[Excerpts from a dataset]
▬▬▬▬▬▬
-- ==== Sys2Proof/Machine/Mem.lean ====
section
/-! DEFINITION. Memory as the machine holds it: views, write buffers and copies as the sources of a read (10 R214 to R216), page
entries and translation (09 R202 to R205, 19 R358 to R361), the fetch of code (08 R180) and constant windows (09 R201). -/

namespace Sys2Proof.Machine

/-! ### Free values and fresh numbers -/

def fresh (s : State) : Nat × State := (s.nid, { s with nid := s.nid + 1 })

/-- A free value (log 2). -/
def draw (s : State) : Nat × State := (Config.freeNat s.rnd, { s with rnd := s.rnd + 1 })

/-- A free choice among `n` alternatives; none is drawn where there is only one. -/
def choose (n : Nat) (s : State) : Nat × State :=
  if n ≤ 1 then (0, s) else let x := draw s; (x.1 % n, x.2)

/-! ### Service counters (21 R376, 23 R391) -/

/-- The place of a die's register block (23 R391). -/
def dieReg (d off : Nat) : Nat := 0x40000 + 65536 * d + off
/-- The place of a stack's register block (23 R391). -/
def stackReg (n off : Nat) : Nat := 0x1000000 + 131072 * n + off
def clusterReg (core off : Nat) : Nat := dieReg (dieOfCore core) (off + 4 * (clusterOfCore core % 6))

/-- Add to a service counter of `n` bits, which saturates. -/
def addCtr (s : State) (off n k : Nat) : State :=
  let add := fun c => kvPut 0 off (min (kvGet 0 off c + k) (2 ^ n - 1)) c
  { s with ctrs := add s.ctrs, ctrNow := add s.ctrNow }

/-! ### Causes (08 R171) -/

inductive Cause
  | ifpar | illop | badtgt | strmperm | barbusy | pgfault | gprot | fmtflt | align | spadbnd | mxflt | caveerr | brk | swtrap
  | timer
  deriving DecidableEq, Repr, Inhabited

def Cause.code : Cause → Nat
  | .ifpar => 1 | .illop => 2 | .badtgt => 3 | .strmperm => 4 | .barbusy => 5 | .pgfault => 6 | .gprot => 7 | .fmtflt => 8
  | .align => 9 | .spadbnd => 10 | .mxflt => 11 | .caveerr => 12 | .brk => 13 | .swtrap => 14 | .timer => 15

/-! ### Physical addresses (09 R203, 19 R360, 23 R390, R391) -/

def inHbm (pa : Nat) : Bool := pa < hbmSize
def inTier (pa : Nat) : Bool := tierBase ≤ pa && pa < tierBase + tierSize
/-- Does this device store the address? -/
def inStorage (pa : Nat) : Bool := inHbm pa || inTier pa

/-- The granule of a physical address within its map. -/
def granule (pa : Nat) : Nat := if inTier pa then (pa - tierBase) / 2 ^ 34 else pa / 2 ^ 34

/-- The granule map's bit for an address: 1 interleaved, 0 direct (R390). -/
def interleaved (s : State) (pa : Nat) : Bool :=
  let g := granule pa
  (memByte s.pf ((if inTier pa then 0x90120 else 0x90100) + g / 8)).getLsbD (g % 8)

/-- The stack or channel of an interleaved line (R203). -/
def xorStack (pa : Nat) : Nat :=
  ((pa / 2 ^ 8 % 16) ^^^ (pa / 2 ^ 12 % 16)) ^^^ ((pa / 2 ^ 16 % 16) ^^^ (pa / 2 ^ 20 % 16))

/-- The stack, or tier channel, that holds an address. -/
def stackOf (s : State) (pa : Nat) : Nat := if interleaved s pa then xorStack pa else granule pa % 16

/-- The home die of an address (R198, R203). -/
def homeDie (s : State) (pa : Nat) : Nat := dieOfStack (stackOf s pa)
▬▬▬▬▬▬
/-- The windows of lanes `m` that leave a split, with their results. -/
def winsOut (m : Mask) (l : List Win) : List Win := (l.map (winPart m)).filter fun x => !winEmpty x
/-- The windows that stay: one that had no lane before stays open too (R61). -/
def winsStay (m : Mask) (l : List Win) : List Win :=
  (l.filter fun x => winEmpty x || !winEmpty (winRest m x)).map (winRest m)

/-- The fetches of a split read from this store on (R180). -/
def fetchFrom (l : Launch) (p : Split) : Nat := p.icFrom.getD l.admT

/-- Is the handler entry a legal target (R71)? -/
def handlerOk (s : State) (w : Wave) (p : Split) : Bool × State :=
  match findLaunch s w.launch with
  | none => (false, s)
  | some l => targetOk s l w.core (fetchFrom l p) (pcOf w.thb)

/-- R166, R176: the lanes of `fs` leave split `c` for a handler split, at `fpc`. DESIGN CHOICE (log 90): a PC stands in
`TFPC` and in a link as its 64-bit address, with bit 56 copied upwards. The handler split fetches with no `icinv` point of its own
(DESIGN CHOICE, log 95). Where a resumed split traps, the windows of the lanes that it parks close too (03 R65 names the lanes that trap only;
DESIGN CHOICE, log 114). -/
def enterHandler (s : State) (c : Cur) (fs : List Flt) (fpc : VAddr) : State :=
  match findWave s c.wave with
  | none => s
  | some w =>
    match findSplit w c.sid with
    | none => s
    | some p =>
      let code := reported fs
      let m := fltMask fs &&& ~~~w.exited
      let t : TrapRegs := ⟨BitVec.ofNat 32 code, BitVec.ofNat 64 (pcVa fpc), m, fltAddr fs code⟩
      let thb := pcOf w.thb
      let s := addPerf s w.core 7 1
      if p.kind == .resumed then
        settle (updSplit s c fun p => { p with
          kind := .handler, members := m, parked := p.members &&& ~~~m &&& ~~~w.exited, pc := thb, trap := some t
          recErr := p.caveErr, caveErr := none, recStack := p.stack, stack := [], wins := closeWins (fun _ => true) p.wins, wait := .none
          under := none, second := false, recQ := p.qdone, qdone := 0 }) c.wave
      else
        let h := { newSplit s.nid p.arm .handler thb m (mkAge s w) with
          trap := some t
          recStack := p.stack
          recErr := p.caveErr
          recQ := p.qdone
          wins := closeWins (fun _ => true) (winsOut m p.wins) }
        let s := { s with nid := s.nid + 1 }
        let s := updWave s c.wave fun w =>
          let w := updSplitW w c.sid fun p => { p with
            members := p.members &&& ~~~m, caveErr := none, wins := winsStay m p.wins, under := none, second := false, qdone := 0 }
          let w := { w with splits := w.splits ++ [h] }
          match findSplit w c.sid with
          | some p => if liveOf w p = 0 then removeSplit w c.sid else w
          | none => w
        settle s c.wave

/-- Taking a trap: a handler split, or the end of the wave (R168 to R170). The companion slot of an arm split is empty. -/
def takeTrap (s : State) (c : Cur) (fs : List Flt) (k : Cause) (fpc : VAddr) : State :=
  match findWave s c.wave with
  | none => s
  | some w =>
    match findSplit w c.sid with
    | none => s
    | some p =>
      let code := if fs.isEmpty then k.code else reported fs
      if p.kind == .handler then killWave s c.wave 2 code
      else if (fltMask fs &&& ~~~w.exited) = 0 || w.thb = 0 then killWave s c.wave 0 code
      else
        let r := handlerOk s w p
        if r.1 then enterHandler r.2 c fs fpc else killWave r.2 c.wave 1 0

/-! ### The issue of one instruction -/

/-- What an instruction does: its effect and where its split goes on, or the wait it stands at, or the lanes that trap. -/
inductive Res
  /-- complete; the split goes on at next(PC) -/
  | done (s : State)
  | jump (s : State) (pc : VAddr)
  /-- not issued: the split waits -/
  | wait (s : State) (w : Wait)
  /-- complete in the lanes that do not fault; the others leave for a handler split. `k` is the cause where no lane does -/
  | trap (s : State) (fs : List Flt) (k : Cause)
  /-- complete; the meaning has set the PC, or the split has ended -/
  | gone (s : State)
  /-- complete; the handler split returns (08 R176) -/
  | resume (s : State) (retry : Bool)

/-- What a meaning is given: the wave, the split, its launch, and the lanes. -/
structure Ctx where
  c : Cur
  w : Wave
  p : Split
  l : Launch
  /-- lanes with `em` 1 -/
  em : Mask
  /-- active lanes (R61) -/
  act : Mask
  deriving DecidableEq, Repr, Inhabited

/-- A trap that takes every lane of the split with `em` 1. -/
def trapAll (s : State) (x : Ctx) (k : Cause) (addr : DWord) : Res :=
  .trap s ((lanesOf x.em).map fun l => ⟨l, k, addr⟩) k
▬▬▬▬▬▬
= What to do =
All lines in the data above from the one with "match findLaunch s w.launch with" through the one with "PC stands in" must be repeated exactly, and no others.

= Response to the exercise =
  match findLaunch s w.launch with
  | none => (false, s)
  | some l => targetOk s l w.core (fetchFrom l p) (pcOf w.thb)

/-- R166, R176: the lanes of `fs` leave split `c` for a handler split, at `fpc`. DESIGN CHOICE (log 90): a PC stands in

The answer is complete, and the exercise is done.